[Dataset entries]
-- ==== Sys2Proof/Decode.lean ====
section
/-! DEFINITION. The decoder and the encoder: every word of the control, vector, matrix, copy and Astrolabe streams
(04 R134, R135, 05 R173 to R209, 06 R238 to R243, 07 R266, 08 R288, 09 R303 to R318, 10 R342 and R343, 11 R381,
12 R400, 13 R428). A word that is not an instruction is rejected by the cause it raises. -/

namespace Sys2Proof

/-- Why a word is rejected (00 R7, 13 R433): an encoding no map assigns, a reserved field or code that is not zero,
or `TXSEQ` with a `SEL` of 4 to 7, which raises `RANGE` in every state. -/
inductive DecodeErr where
  | illegal
  | reserved
  | range
  deriving DecidableEq, Repr

/-- The answer of a decoder. -/
abbrev Dec := Except DecodeErr Instr

/-- An instruction word as the encoder gives it: 32 or 64 bits, stored little-endian (00 R4). -/
inductive Code where
  | w32 (w : BitVec 32)
  | w64 (w : BitVec 64)
  deriving DecidableEq, Repr

/-- The `len` bits of a word from bit `lo`. -/
abbrev fld {n : Nat} (w : BitVec n) (lo len : Nat) : BitVec len := w.extractLsb' lo len

/-- The order of the checks on a word whose opcode is assigned: an unassigned pair first, then the reserved bits
(`z`: they are zero) and reserved codes (04 R136, 05 R176, 09 R306, 10 R344). -/
def finish (z : Bool) (i : Instr) : Dec :=
  if illegalForm i then .error .illegal
  else if !z || reservedForm i then .error .reserved
  else .ok i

** TASK OBJECTIVE **
Copy every line of the records above exactly.

** RESULT BELOW **
-- ==== Sys2Proof/Decode.lean ====
section
/-! DEFINITION. The decoder and the encoder: every word of the control, vector, matrix, copy and Astrolabe streams
(04 R134, R135, 05 R173 to R209, 06 R238 to R243, 07 R266, 08 R288, 09 R303 to R318, 10 R342 and R343, 11 R381,
12 R400, 13 R428). A word that is not an instruction is rejected by the cause it raises. -/

namespace Sys2Proof

/-- Why a word is rejected (00 R7, 13 R433): an encoding no map assigns, a reserved field or code that is not zero,
or `TXSEQ` with a `SEL` of 4 to 7, which raises `RANGE` in every state. -/
inductive DecodeErr where
  | illegal
  | reserved
  | range
  deriving DecidableEq, Repr

/-- The answer of a decoder. -/
abbrev Dec := Except DecodeErr Instr

/-- An instruction word as the encoder gives it: 32 or 64 bits, stored little-endian (00 R4). -/
inductive Code where
  | w32 (w : BitVec 32)
  | w64 (w : BitVec 64)
  deriving DecidableEq, Repr

/-- The `len` bits of a word from bit `lo`. -/
abbrev fld {n : Nat} (w : BitVec n) (lo len : Nat) : BitVec len := w.extractLsb' lo len

/-- The order of the checks on a word whose opcode is assigned: an unassigned pair first, then the reserved bits
(`z`: they are zero) and reserved codes (04 R136, 05 R176, 09 R306, 10 R344). -/
def finish (z : Bool) (i : Instr) : Dec :=
  if illegalForm i then .error .illegal
  else if !z || reservedForm i then .error .reserved
  else .ok i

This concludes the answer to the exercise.